# A handy little jig



## mklotz (Sep 8, 2008)

I've decided to take a shot at building Bill Harris' steam roller. Since this is a big project and contains details outside my skill set, I may never finish it but, what the heck, it's always good to think big.

Since it may never be completed, I decided to start by building the engine. That way, if the rest never gets finished, I'll at least have a working engine out of the deal.

The engine has a built-up crankshaft that requires four plates to achieve the orthogonal offsets. These are roughed out as rectangular blocks of 1/4" steel, drilled for the drill rod that will form the round bits, and then need their ends rounded to a 5/8" radius in order to look "kewl".

I took a slug of aluminum left over from another job of this type (the equivalent pieces on the Poppin engine) and drilled and reamed it for a 1/4" locating pin. After milling a slot the width of the parts, I drilled and tapped for a 10-32 screw to lock the part in place after it is slid over the pin.

The slug is then chucked and the radius turned. Flip part and repeat. Total time to do all four parts was about ten minutes.


----------



## ksouers (Sep 8, 2008)

Gotta love symmetry ;D

You can always use it to your advantage to cut your workload (roughly) in half.


----------



## ChooChooMike (Sep 8, 2008)

Marv - if you only ever finish the engine, looks like you can use it to build a Shay loco !!


----------



## mklotz (Sep 8, 2008)

ChooChooMike  said:
			
		

> Marv - if you only ever finish the engine, looks like you can use it to build a Shay loco !!

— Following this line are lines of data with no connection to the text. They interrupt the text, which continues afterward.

-- ==== Sys2Proof/Machine/Pens.lean ====
section
/-!
DEFINITION. Pens (R258 to R276): configuration, suspension into frame tiles, waking, flushing and holding, resumption,
spills and reloads, and the status records.
-/
namespace Sys2Proof.Machine

namespace State

def modPen (s : State) (fl p : Nat) (f : Pen → Pen) : State :=
  s.modFlock fl fun x =>
    match AL.find? x.pens p with
    | some pen => { x with pens := AL.insert x.pens p (f pen) }
    | none => x

def pen? (s : State) (fl p : Nat) : Option Pen :=
  match s.flock? fl with
  | some f => AL.find? f.pens p
  | none => none

/-- Whether a launch has a pen of a number (R258). -/
def penInRange (s : State) (c : IssueCtx) (p : Nat) : Bool :=
  match s.launch? c.launch with
  | some l => decide (p < l.rec_.pens)
  | none => false

/-- The configured pen of the executing thread's flock, or the trap of R258. -/
def withPen (s : State) (c : IssueCtx) (l : LaneRef) (p : BitVec 4) (tags : Tags3) (k : State → Flock → Pen → State) : State :=
  match s.flockOf? l.g with
  | none => s
  | some f =>
    match AL.find? f.pens p.toNat with
    | some pen => if s.penInRange c p.toNat then k s f pen else s.illegalLane c l 0x10 tags
    | none => s.illegalLane c l 0x10 tags

/-- Queue a pen action as an access of the issuing thread (R265 to R267, R271). -/
def penAction (s : State) (c : IssueCtx) (l : LaneRef) (f : Flock) (addr : Nat) (op : ScratchOp) (tags : Tags3) : State :=
  s.queueScratch c l f false addr op [] none tags

end State

/-! The instructions. -/

def execPencfg (p : BitVec 4) (a : Reg) (s : State) : Host.Outcome State Fault Refusal :=
  eachThread s fun c s l =>
    let x := s.operand l a
    if !s.penInRange c p.toNat then s.illegalLane c l 0x10 (x.tag, 0, 0)
    else s.localAccess c l x.val 32 false (x.tag, 0, 0) fun s f =>
      (s.decideAt c l).queueScratch c l f false x.val.toNat (.pencfg p) [] none (x.tag, 0, 0)

/-- The registers of a liveset bitmap of four code words, and whether a bit at 240 or above is set (R262). -/
def livesetRegs (ws : List W64) : List Nat × Bool :=
  let bit (n : Nat) : Bool := (ws.getD (n / 64) 0).getLsbD (n % 64)
  ((List.range 240).filter bit, (List.range 16).any fun i => bit (240 + i))

namespace State

/-- SUSPEND's checks for a thread, in order (R262); a thread that passes is asleep, its region closed (R89), until its row,
number q, is written at u + 3 + q with the registers as the word reads them (R103, R261). -/
def suspendLane (c : IssueCtx) (wait : Bool) (p : BitVec 4) (a : Reg) (ws : List W64) (bad : Option (W64 × Bool))
    (acc : State × Nat) (l : LaneRef) : State × Nat :=
  let (s, q) := acc
  let x := s.operand l a
  let tags : Tags3 := (x.tag, 0, 0)
  match s.thread? l.tid, s.flockOf? l.g with
  | some t, some f =>
    if t.sys.depth ≠ 0 then (s.illegalLane c l 0x0F tags, q)
    else
      match AL.find? f.pens p.toNat with
      | none => (s.illegalLane c l 0x10 tags, q)
      | some pen =>
        if !s.penInRange c p.toNat then (s.illegalLane c l 0x10 tags, q)
        else
          match bad with
          | some (va, perm) =>
            (s.trapLane c l 0x0E (va.setWidth 32) ((va >>> 32).setWidth 32) tags (if perm then 4 else 0), q)
          | none =>
            let (live, high) := livesetRegs ws
            let alloc := match s.recOf c with
              | some r => r.regs
              | none => 0
            let idx := s.idxNow c
            if high || live.any (fun n => decide (alloc ≤ n)) || decide (pen.w < live.length) ||
                (match pen.word with
                 | some w => decide (w ≠ idx)
                 | none => false) then (s.illegalLane c l 0x12 tags, q)
            else
              let key : BitVec 4 := x.val.setWidth 4
              let s1 := s.modPen f.uid p.toNat fun pen => { pen with word := some idx, live := live }
              let s2 := (s1.closeRegion l.tid).modThread l.tid fun t =>
                { t with sleep := .suspend, nextIssue := max t.nextIssue (c.cycle + 4 + q) }
              let s3 := s2.queueScratch { c with cycle := c.cycle + q } l f false 0
                (.suspendRow (!wait) p key (live.map t.rf.getV) t.rf.k) [] none tags
              (s3, q + 1)
  | _, _ => (s, q)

I probably could at that but I've seen how silly those old guys look sitting on a tender behind a tiny loco. I'll stick to looking silly in more refined and more comfortable ways.


----------



## steamer (Sep 8, 2008)

Excellent!

That is one I will remember!

That beats a rotary table silly!

Thankyou!

Dave


----------



## Bernd (Sep 8, 2008)

Nice fixture you designed there Marv. Great idea for those small radii. As Dave said, beats the rotary table.

I need to design one that makes a concave curve on a 4 7/32" radius. I want to do it on a lathe on a face plate but my Grizzly only has a 7.5" face plate but a 9" swing. Perhaps an aluminum sacrificial plate?

Bernd

Here's a drawing of what I need to raduis. It's a pedestal for a truck on a steeple cab electric loco.


----------



## Philjoe5 (Sep 8, 2008)

Thanks Marv for showing a great fixture. I often run into a problem using my rotary table for rounding things. This looks like a good option to have in the old "toolbox". :bow:

Cheers,
Phil


----------



## tmuir (Sep 9, 2008)

I love that, very different.
How big is the model?


----------



## Metal Mickey (Sep 9, 2008)

Good tip! Stored away for the future, many thanks. Good luck with the build but where are you going to find the Tarmac to roll? :big:

Mike


----------



## hitandmissman (Sep 9, 2008)

Nice tip. I have that set of plans myself but never started it. Maybe some day. Please keep us informed as to how it is coming along.


----------



## Stan (Sep 9, 2008)

Marv: A friend of mine made that model several years ago. When he died, I inherited some of his tooling and I think I have the two gear cutters he bought to make the drive gears on the roller. You are welcome to them if you need them. Send me an email and I will dig them up and get the data of them.
Stan


----------



## georgeseal (Sep 9, 2008)

Stan,
Put me on the list for using the gear cutters.
I have one about half finished. (along with a bunch of other projects)
I go great guns on a project until I run into a problem and lay the project down. It may take years to resume. This used to bother me (and SWMBO). Now I have realized that I am not selling these models and it does not matter if they are finished or not. What is important is the enjoyment that I have received by working on them.

just my $0.02 worth


----------



## mklotz (Sep 9, 2008)

Bernd,

Another approach for your part is to do it incrementally on the mill with a ball-end mill.
Take a look at the ROUNDER program on my web site. It's designed to do just that sort of operation.

Metal Mickey,

I live in Southern California. Half of the county is tarmac parking lots.

Stan,

Thanks for the offer. I'll get an email off to you post haste.


----------